Кивнув, я перевернул последнюю страницу.
– Здесь контракт на картину, которую не сняли, – сказал я, закрывая папку.
– Не закончили. Не знаю, почему так произошло, – ответила Джули, забирая материалы, чтобы отнести их в свой кабинет. Остановившись, она добавила: – Оставалось отснять всего несколько сцен с Мэри Маргарет. Или их снимут – уж не знаю как, – или пленка отправится в корзину. Это станет настоящей катастрофой. Картина и так превысила смету, а ведь бюджет составлял сто миллионов.

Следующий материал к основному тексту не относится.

-- ==== Sys2Proof/Machine/Attest.lean ====
section
/-! DEFINITION. The management bus and the logbook's own commands: I3C, SPDM, PLDM, store and freeze (R389, R398, R411, R412, R419,
R438). A reply carries the fields that the spec names; the framing of DSP0274 and DSP0248 is not modelled (log entry 32). -/

namespace Sys2Proof.Machine

/-- ENTDAA (R411): the dynamic address. -/
def State.setAddress (s : State) (addr : Nat) : State := { s with sec := { s.sec with address := some addr } }

def execEntdaa (addr : Fin 128) (s : State) : Host.Outcome State Fault Refusal :=
  .next (s.whenBooted (s.viaFirmware (.entdaa addr) (s.setAddress addr.val)))

/-- An SPDM reply goes out; the exchange's transcript grows by request and reply (R412). -/
def State.spdmReply (s : State) (request reply : Bytes) : State :=
  ({ s with sec := { s.sec with transcript := s.sec.transcript ++ request ++ reply } }).send (.spdm reply)

/-- An SPDM request that fails authentication is refused and logged (R412). -/
def State.spdmRefuse (s : State) : State := s.event 0xC008 0 0

/-- SHA-384 of the running image (R411, R412). -/
def State.imageDigest (s : State) : Bytes := match s.bootImage with
  | some i => sha384 (if i.bytes.isEmpty then Config.romBytes 3 else i.bytes)
  | none => sha384 []

/-- The certificate chain of slot 0: root, device, alias (R412). -/
def State.chain (s : State) : Bytes := Config.romBytes 0 ++ Config.romBytes 1 ++ Config.aliasCert s.imageDigest

/-- Digest of the chain. -/
def State.chainDigest (s : State) : Bytes := sha384 s.chain

/-- GET_VERSION (R412): SPDM 1.2; a new exchange begins. -/
def State.replyVersion (s : State) : State := ({ s with sec := { s.sec with transcript := [], negotiated := false } }).spdmReply [0x84] [0x12]

def execGetVersion (s : State) : Host.Outcome State Fault Refusal :=
  .next (s.whenBooted (s.viaFirmware .getVersion s.replyVersion))

/-- GET_CAPABILITIES (R412). -/
def State.replyCapabilities (s : State) : State := s.spdmReply [0xE1] Config.spdmCapabilities

def execGetCapabilities (s : State) : Host.Outcome State Fault Refusal :=
  .next (s.whenBooted (s.viaFirmware .getCapabilities s.replyCapabilities))

/-- NEGOTIATE_ALGORITHMS (R412): ECDSA P-384 and SHA-384 only. -/
def State.negotiate (s : State) (p384 sha384 : Bool) : State :=
  if p384 && sha384 then ({ s with sec := { s.sec with negotiated := true } }).spdmReply [0xE3, 1, 1] [1, 1] else s.spdmRefuse

def execNegotiateAlgorithms (p384 sha384 : Bool) (s : State) : Host.Outcome State Fault Refusal :=
  .next (s.whenBooted (s.viaFirmware (.negotiateAlgorithms p384 sha384) (s.negotiate p384 sha384)))

/-- GET_DIGESTS (R412): slot 0's chain. -/
def State.replyDigests (s : State) : State := s.spdmReply [0x81] s.chainDigest

def execGetDigests (s : State) : Host.Outcome State Fault Refusal :=
  .next (s.whenBooted (s.viaFirmware .getDigests s.replyDigests))

/-- GET_CERTIFICATE (R412): a portion of slot 0's chain. -/
def State.replyCertificate (s : State) (slot off len : Nat) : State :=
  if slot = 0 then s.spdmReply ([0x82, 0] ++ natLE 2 off ++ natLE 2 len) ((s.chain.drop off).take len) else s.spdmRefuse

def execGetCertificate (slot off len : Nat) (s : State) : Host.Outcome State Fault Refusal :=
  .next (s.whenBooted (s.viaFirmware (.getCertificate slot off len) (s.replyCertificate slot off len)))

/-- A request that asks for a signature: algorithms negotiated, slot 0, a nonce of 32 bytes. -/
def State.mayAttest (s : State) (slot : Nat) (nonce : Bytes) : Bool :=
  s.sec.negotiated && slot == 0 && nonce.length == 32

/-- The signed part of a reply: content, a nonce of the module, the alias key's signature over the transcript (R412). -/
def State.signedReply (s : State) (request content : Bytes) : State :=
  let d := s.draw
  let s := d.2
  let body := content ++ natLE 32 d.1
  let sig := Config.aliasSign s.imageDigest (s.sec.transcript ++ request ++ body)
  s.spdmReply request (body ++ sig)

/-- CHALLENGE (R412). -/
def State.replyChallenge (s : State) (slot : Nat) (nonce : Bytes) : State :=
  if s.mayAttest slot nonce then s.signedReply ([0x83, 0] ++ nonce) s.chainDigest else s.spdmRefuse

def execChallenge (slot : Nat) (nonce : Bytes) (s : State) : Host.Outcome State Fault Refusal :=
  .next (s.whenBooted (s.viaFirmware (.challenge slot nonce) (s.replyChallenge slot nonce)))

/-- The microcode levels in use, ascending (Table 19-3). -/
def State.levelsInUse (s : State) : List Nat :=
  ((List.range 96).filterMap fun n =>
    if s.get .CORE_BIND_DISABLED n = 1 then none else some (s.get .CORE_BIST_MICROCODE n)).foldl (fun acc x =>
      if acc.contains x then acc else acc.takeWhile (fun y => y < x) ++ [x] ++ acc.dropWhile (fun y => y < x)) []

/-- The content of a measurement (Table 19-3). -/
def State.measurement (s : State) (index : Nat) : Option Bytes :=
  if index = 1 then some (sha384 (Config.romBytes 2))
  else if index = 2 then some s.imageDigest
  else if index = 3 then some (s.levelsInUse.flatMap fun l => sha384 (Config.microcode l))
  else if index = 4 then (match s.sec.selected with
    | some r => some (sha384 (r.header ++ r.body))
    | none => some [])
  else if index = 5 then some (natLE 1 s.fuses.svn ++ natLE 1 s.fuses.revoked ++ fitBytes 48 s.fuses.ownerDigest ++ natLE 1 (nat01 s.debugOpen))
  else if 16 ≤ index ∧ index < 32 then
    (let p := index - 16
     let d := match (s.part p).bind.shape with
       | some v => v.digest
       | none => List.replicate 32 0
     some (natLE 4 (s.get .PART_STATE_GEN p) ++ fitBytes 32 d ++ (List.range 12).flatMap fun i => natLE 8 (s.getA .PART_KEY_PUB_KEY (p * 12 + i))))
  else none

/-- GET_MEASUREMENTS (R412, Table 19-3), signed with the alias key. -/
def State.replyMeasurement (s : State) (index : Nat) (nonce : Bytes) : State := match s.measurement index with
  | some m => if s.mayAttest 0 nonce then s.signedReply ([0xE0] ++ natLE 1 index ++ nonce) (natLE 1 index ++ m) else s.spdmRefuse
  | none => s.spdmRefuse

def execGetMeasurements (index : Nat) (nonce : Bytes) (s : State) : Host.Outcome State Fault Refusal :=
  .next (s.whenBooted (s.viaFirmware (.getMeasurements index nonce) (s.replyMeasurement index nonce)))

/-- OWNER_KEY_INSTALL (R419): once; after a debug opening with a root key's token, a replacement that the next module reset makes. -/
def State.installOwner (s : State) (key : Bytes) : State :=
  if key.length ≠ 96 then s
  else if s.sec.ownerKey.isEmpty then
    { s with sec := { s.sec with ownerKey := key }, fuses := { s.fuses with ownerDigest := sha384 key } }
  else if s.sec.rootOpened then { s with sec := { s.sec with nextOwner := some key } }
  else s

def execOwnerKeyInstall (key : Bytes) (s : State) : Host.Outcome State Fault Refusal :=
  .next (s.whenBooted (s.viaFirmware (.ownerKeyInstall key) (s.installOwner key)))

/-- A sensor's reading: 0 inlet, 1 outlet, 2 flow, 3 hottest core, 4 hottest HBM case (R438). What no event has told is the
installation's: a free value. -/
def State.sensor (s : State) (n : Nat) : Nat × State := match s.power.climate with
  | some (inlet, flow) => if n = 0 then (inlet, s) else if n = 2 then (flow, s) else s.draw
  | none => s.draw

/-- PLDM_SENSOR_READ (R438). -/
def State.replySensor (s : State) (sensor : Nat) : State :=
  let r := s.sensor sensor
  r.2.send (.pldm (natLE 4 r.1))

def execPldmSensorRead (sensor : Fin 5) (s : State) : Host.Outcome State Fault Refusal :=
  .next (s.whenBooted (s.viaFirmware (.pldmSensorRead sensor) (s.replySensor sensor.val)))

/-- PLDM_LOGBOOK_READ (R391, R398): bytes of the read window. -/
def State.replyBook (s : State) (off len : Nat) : State := s.send (.pldm ((List.range len).map fun i => s.windowByte (off + i)))

def execPldmLogbookRead (off len : Nat) (s : State) : Host.Outcome State Fault Refusal :=
  .next (s.whenBooted (s.viaFirmware (.pldmLogbookRead off len) (s.replyBook off len)))

/-- A request that waited for the end of a takeover is taken up (R378). -/
def State.mailed (s : State) (i : Instr) : State := match i with
  | .settingsWrite _ => s.writeSettings
  | .entdaa addr => s.setAddress addr.val
  | .getVersion => s.replyVersion
  | .getCapabilities => s.replyCapabilities
  | .negotiateAlgorithms p384 sha384 => s.negotiate p384 sha384
  | .getDigests => s.replyDigests
  | .getCertificate slot off len => s.replyCertificate slot off len
  | .challenge slot nonce => s.replyChallenge slot nonce
  | .getMeasurements index nonce => s.replyMeasurement index nonce
  | .ownerKeyInstall key => s.installOwner key
  | .pldmSensorRead sensor => s.replySensor sensor.val
  | .pldmLogbookRead off len => s.replyBook off len
  | _ => s

/-- It is, unless the takeover lasts. -/
def State.openMail (s : State) (i : Instr) : State := s.viaFirmware i (s.mailed i)

/-- LOGBOOK_STORE (R389): every 60 s of operating time; it waits while the book is frozen (R398). -/
def execLogbookStore (s : State) : Host.Outcome State Fault Refusal :=
  .next (if s.booted = true ∧ s.get .LOGB_FRZ_FROZEN 0 = 0 ∧ s.book.storeTime % 2 ^ 32 + 60 ≤ s.get .LOGB_TIME_OP_SEC 0 then s.storeBook false else s)

/-- FREEZE (R398). -/
def execFreeze (s : State) : Host.Outcome State Fault Refusal :=
  .next (s.whenBooted (if s.get .LOGB_FRZ_FROZEN 0 = 1 then s
    else { s.put .LOGB_FRZ_FROZEN 0 1 with book := { s.book with frozenAt := s.now } }))

/-- THAW (R398). -/
def execThaw (s : State) : Host.Outcome State Fault Refusal := .next (s.whenBooted s.thaw)

/-- FREEZE_TIMEOUT (R398): a freeze ends after 1 s, 1,600,000,000 core cycles. -/
def execFreezeTimeout (s : State) : Host.Outcome State Fault Refusal :=
  .next (if s.get .LOGB_FRZ_FROZEN 0 = 1 ∧ s.book.frozenAt + 1600000000 ≤ s.now then s.thaw else s)

/-- FREEZE_QUEUE_FULL (R398): a freeze ends when the queue holds 16,384 updates. -/
def execFreezeQueueFull (s : State) : Host.Outcome State Fault Refusal :=
  .next (if s.get .LOGB_FRZ_FROZEN 0 = 1 ∧ 16384 ≤ s.book.queue.length then s.thaw else s)

end Sys2Proof.Machine
end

– Возможно, решение найдется сегодня вечером. Если нас не пристрелят за то, что мы устроили для прессы.
5
Дом, в котором жил Льюис Гриффин, оказался одним из первых строений, возникших на месте того, что когда-то было птицефермой и превратилось со временем в Малхолланд-драйв. Актер, тогдашняя звезда немого кино, купил землю незадолго до Великой депрессии. Вложив средства в строительство дома, как оказалось, удачно, он выстроил особняк в стиле Тюдоров. Предполагалось, что это будет напоминать ему о годах юности, прошедших в Англии. То, что актер родился в Бруклине и когда-то носил труднопроизносимое словацкое имя, было забыто давно и, возможно, даже им самим. Карьера постепенно сошла на нет, оставив актера в странном и полном горечи состоянии. Он не покидал свое жилище и почти никогда не трезвел. Однажды, в самом конце тридцатых – то ли в тридцать восьмом, то ли в тридцать девятом году, – когда бывший актер крутил один из любимых фильмов у себя дома, целлулоидная пленка вспыхнула. Возможно, от непогашенной сигареты, оставленной в пепельнице рядом с проектором. Дом полностью выгорел, а обугленные останки актера, слишком завороженного собственной игрой или слишком пьяного, чтобы спастись бегством, нашли в кресле перед экраном.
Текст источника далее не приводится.